- Directions for this task:
The span to repeat in the listing below runs from the line containing "reps := newReplicas" to the line containing "R456, R459) -/", inclusive. Repeat it exactly, and only it.

::::

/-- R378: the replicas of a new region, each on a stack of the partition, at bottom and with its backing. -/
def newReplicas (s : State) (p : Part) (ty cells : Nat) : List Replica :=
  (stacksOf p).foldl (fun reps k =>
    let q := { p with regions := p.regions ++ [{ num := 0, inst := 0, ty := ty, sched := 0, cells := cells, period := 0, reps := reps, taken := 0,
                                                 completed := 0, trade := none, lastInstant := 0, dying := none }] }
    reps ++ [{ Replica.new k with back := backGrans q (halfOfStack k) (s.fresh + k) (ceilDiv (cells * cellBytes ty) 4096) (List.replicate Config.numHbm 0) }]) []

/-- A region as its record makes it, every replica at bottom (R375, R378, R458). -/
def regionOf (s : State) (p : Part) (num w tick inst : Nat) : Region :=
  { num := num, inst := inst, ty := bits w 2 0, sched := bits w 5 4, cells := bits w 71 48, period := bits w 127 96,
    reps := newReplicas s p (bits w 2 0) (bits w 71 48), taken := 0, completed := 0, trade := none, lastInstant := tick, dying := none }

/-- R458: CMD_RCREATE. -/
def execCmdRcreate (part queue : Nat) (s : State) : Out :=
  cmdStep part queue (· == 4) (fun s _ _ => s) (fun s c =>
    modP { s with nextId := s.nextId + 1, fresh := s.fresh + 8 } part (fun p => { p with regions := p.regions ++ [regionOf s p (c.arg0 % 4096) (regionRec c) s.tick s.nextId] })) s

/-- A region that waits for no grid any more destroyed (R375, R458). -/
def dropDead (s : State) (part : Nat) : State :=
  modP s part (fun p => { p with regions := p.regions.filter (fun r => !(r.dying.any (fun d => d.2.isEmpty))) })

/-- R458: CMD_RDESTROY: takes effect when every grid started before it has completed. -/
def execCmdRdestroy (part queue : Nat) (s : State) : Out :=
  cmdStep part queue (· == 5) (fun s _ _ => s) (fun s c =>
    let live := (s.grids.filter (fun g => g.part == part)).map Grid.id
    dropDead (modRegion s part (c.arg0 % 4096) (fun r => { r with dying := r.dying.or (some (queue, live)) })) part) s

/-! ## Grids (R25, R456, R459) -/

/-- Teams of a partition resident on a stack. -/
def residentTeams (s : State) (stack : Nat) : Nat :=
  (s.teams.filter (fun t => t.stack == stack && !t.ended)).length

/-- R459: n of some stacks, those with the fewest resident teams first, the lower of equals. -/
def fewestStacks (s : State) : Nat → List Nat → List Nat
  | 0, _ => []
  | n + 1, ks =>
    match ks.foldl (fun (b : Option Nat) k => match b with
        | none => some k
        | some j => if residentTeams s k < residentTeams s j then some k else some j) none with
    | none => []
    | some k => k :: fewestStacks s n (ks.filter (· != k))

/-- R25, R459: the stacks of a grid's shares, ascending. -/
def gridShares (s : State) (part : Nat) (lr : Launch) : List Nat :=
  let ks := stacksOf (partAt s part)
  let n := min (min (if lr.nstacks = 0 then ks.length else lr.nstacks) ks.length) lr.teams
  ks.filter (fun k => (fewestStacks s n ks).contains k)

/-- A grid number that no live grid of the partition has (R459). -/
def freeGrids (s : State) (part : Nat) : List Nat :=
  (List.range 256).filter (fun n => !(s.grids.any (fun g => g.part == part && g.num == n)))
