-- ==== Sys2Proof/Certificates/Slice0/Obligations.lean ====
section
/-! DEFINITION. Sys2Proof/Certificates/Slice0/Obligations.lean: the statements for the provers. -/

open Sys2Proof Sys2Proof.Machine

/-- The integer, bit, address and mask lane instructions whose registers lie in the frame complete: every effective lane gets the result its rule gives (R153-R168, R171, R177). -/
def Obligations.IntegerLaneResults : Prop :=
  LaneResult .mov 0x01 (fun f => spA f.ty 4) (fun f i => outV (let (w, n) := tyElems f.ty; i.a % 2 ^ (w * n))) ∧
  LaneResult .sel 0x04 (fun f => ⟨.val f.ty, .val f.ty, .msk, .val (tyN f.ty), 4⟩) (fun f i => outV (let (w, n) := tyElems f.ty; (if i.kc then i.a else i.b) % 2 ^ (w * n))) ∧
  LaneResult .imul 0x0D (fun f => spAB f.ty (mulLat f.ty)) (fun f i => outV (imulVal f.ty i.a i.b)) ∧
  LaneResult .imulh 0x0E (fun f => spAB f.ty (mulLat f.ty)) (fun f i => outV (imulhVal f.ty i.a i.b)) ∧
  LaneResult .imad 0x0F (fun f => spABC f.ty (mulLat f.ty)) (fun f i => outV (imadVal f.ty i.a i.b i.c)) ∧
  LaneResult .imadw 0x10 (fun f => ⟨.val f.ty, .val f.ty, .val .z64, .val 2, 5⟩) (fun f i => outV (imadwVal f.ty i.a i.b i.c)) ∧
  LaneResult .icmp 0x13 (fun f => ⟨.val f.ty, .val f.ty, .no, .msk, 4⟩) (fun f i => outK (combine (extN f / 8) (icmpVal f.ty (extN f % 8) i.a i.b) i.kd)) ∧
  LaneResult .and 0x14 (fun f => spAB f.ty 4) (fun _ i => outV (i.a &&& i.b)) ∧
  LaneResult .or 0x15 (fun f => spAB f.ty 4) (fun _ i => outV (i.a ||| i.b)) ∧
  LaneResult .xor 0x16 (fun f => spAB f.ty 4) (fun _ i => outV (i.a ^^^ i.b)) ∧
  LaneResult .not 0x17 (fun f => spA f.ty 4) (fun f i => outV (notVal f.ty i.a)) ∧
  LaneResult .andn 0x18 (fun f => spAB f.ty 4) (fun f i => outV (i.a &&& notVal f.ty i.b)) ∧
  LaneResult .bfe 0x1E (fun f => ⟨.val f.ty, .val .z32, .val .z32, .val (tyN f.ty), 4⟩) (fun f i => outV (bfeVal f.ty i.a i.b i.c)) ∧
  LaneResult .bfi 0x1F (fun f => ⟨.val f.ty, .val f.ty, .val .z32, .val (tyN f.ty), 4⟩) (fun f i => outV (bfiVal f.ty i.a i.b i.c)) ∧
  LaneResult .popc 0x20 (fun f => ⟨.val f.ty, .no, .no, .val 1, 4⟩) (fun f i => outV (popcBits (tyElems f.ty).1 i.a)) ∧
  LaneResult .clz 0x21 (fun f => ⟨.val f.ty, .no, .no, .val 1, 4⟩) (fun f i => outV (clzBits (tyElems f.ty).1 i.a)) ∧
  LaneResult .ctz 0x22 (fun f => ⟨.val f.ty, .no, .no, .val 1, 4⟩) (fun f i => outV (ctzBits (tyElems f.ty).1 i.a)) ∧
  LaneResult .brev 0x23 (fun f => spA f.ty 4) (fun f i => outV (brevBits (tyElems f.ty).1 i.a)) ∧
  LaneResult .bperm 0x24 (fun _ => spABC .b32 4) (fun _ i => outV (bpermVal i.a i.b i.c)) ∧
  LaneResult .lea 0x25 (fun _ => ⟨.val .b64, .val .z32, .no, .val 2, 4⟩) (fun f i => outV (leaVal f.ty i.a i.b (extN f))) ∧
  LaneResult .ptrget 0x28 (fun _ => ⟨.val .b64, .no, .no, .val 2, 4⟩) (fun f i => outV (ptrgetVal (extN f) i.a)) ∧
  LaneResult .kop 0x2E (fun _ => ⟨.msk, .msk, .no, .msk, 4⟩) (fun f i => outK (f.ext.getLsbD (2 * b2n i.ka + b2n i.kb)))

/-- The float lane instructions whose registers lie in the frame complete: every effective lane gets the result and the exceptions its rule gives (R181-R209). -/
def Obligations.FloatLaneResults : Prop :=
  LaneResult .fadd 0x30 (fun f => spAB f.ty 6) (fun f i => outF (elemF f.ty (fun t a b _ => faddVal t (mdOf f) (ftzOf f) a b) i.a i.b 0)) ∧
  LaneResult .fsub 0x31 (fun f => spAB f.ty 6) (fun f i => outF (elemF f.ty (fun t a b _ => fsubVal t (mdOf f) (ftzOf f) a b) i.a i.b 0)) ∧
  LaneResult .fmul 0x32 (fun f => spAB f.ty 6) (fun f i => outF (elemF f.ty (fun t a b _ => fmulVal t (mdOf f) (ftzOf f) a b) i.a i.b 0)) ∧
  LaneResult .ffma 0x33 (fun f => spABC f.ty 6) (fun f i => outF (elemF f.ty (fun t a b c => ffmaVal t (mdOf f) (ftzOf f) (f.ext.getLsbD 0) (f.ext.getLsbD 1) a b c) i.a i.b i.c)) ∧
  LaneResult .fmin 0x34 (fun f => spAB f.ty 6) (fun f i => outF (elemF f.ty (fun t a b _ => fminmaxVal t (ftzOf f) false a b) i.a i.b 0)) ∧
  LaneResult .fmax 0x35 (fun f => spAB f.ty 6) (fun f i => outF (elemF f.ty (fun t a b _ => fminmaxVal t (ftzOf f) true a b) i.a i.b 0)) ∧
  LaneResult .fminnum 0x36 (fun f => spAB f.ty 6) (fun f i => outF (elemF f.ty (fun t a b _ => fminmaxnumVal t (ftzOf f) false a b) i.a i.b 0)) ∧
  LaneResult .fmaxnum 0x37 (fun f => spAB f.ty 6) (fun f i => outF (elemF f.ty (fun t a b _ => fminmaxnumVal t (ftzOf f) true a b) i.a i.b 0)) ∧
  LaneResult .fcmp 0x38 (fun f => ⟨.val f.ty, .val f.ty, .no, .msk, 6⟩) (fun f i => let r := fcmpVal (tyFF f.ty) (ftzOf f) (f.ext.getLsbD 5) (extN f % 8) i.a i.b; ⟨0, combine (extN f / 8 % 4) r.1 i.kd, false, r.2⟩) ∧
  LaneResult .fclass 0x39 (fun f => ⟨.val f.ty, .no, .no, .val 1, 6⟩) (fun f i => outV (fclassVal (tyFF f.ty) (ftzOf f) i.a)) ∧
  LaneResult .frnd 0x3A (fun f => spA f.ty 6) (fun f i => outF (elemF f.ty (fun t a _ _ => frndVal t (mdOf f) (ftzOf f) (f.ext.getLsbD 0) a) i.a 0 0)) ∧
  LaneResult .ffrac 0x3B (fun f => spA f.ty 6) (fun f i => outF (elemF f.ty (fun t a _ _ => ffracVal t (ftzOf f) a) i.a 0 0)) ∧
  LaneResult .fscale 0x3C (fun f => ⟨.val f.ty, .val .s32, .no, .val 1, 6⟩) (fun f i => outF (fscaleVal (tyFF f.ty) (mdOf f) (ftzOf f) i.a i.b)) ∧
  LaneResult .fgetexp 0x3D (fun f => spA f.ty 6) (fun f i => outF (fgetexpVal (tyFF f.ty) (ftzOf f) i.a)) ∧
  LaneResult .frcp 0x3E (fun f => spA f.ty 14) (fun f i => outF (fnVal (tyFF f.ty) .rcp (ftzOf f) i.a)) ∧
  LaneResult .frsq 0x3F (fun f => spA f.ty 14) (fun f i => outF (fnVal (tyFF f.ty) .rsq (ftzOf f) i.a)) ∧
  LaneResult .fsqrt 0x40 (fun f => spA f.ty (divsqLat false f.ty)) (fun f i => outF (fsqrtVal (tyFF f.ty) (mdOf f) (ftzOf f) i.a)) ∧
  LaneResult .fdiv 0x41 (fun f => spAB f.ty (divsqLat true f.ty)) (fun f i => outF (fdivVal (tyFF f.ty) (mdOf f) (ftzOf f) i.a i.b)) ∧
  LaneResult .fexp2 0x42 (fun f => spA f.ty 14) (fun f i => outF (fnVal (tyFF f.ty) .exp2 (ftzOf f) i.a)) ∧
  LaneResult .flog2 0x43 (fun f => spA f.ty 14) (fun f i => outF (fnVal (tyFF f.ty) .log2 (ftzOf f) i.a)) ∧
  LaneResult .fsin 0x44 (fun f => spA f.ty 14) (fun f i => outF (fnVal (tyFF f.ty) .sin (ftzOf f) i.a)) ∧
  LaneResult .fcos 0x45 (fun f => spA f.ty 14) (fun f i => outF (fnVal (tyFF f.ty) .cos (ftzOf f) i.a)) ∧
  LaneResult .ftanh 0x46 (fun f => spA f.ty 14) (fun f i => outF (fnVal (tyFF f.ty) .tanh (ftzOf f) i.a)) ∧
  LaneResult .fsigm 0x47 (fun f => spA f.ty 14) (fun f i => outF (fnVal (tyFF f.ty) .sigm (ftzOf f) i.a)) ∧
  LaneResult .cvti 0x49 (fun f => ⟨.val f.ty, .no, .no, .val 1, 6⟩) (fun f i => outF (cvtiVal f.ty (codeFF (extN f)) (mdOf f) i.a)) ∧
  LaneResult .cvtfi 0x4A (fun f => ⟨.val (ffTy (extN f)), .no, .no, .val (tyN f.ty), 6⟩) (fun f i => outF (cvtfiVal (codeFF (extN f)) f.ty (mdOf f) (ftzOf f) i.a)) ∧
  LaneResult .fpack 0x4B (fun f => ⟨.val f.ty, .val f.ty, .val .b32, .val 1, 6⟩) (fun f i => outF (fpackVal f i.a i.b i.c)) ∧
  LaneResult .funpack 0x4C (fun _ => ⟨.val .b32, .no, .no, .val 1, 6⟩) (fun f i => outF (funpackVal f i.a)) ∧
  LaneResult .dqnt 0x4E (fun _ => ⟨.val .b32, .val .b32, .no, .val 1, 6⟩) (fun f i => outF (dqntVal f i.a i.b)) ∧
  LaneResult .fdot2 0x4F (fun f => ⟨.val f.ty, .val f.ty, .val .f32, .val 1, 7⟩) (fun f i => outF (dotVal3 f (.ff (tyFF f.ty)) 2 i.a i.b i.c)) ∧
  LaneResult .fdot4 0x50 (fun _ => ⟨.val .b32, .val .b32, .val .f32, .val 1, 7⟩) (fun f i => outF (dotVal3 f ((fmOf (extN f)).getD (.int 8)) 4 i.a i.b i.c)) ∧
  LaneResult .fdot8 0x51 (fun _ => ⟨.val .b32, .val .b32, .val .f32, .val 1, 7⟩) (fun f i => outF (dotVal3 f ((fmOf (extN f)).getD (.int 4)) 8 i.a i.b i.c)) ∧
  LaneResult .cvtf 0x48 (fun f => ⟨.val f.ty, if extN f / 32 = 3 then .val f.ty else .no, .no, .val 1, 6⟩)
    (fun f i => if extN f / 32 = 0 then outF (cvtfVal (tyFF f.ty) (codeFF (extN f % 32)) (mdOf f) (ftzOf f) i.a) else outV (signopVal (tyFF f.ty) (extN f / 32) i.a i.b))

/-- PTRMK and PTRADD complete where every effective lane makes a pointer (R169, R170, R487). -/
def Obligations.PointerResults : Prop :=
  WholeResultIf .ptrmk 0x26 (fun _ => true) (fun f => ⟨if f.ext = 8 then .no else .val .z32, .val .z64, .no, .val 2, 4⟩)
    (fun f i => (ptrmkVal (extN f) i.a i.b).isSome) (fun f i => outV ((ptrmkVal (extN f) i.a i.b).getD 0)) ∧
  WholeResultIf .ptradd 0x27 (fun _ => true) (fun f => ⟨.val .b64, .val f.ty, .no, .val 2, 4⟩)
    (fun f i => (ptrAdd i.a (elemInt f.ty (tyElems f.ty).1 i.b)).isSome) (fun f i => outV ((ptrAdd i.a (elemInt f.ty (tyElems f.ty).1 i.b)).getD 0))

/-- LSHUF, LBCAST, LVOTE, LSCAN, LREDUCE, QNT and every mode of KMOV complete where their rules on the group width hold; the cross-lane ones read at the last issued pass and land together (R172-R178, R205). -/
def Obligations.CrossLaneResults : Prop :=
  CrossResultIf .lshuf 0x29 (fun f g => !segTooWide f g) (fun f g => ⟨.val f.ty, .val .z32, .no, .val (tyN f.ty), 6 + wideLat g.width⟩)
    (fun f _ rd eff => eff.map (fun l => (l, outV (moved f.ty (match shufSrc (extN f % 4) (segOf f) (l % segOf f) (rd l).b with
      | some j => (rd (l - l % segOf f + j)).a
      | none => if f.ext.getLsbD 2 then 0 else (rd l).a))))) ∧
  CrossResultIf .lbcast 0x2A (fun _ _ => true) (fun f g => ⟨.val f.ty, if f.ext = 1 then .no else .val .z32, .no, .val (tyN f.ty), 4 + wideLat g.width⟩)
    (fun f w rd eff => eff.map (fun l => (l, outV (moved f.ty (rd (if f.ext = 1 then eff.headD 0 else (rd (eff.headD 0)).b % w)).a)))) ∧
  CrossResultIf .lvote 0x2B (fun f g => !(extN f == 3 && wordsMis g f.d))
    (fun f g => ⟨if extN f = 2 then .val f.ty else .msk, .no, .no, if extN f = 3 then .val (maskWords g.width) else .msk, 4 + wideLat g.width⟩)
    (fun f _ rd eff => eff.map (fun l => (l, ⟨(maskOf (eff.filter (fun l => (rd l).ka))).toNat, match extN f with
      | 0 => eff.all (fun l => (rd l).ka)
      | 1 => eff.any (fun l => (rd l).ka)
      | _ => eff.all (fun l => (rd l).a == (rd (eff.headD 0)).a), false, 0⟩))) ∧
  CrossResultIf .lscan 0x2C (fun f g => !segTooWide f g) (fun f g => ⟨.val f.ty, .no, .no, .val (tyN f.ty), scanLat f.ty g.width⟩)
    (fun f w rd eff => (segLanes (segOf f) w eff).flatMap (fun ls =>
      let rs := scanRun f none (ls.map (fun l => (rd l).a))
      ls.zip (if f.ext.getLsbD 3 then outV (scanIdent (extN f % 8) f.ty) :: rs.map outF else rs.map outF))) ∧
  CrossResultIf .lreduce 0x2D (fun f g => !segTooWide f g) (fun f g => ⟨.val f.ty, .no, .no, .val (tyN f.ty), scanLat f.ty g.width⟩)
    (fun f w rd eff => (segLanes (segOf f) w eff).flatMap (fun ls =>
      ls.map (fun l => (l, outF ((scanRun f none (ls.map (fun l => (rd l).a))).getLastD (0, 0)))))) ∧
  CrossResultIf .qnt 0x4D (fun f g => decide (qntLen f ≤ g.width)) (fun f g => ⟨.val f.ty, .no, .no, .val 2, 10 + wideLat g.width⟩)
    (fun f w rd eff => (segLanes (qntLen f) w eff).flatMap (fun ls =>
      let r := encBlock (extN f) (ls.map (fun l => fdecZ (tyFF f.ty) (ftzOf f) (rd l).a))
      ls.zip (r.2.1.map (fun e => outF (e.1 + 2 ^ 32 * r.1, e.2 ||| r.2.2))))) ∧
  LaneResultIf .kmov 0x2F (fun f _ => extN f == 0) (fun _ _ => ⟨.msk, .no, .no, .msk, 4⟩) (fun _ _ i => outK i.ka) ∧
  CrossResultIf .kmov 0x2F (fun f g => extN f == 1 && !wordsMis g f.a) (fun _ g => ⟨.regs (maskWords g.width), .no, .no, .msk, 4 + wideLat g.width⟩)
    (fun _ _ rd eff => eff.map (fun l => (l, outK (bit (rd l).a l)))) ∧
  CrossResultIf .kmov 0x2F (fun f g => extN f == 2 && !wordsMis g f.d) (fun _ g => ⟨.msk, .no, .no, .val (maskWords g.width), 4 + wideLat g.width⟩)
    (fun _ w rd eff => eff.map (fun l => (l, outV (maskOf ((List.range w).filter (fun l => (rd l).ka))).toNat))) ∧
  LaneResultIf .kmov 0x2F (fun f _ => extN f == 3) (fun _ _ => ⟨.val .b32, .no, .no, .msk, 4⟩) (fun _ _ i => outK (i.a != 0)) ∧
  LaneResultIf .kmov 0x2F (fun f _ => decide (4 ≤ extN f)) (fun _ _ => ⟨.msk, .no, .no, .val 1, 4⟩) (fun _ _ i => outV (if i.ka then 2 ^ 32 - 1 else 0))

::::

- Answer box:
    reps := newReplicas s p (bits w 2 0) (bits w 71 48), taken := 0, completed := 0, trade := none, lastInstant := tick, dying := none }

/-- R458: CMD_RCREATE. -/
def execCmdRcreate (part queue : Nat) (s : State) : Out :=
  cmdStep part queue (· == 4) (fun s _ _ => s) (fun s c =>
    modP { s with nextId := s.nextId + 1, fresh := s.fresh + 8 } part (fun p => { p with regions := p.regions ++ [regionOf s p (c.arg0 % 4096) (regionRec c) s.tick s.nextId] })) s

/-- A region that waits for no grid any more destroyed (R375, R458). -/
def dropDead (s : State) (part : Nat) : State :=
  modP s part (fun p => { p with regions := p.regions.filter (fun r => !(r.dying.any (fun d => d.2.isEmpty))) })

/-- R458: CMD_RDESTROY: takes effect when every grid started before it has completed. -/
def execCmdRdestroy (part queue : Nat) (s : State) : Out :=
  cmdStep part queue (· == 5) (fun s _ _ => s) (fun s c =>
    let live := (s.grids.filter (fun g => g.part == part)).map Grid.id
    dropDead (modRegion s part (c.arg0 % 4096) (fun r => { r with dying := r.dying.or (some (queue, live)) })) part) s

/-! ## Grids (R25, R456, R459) -/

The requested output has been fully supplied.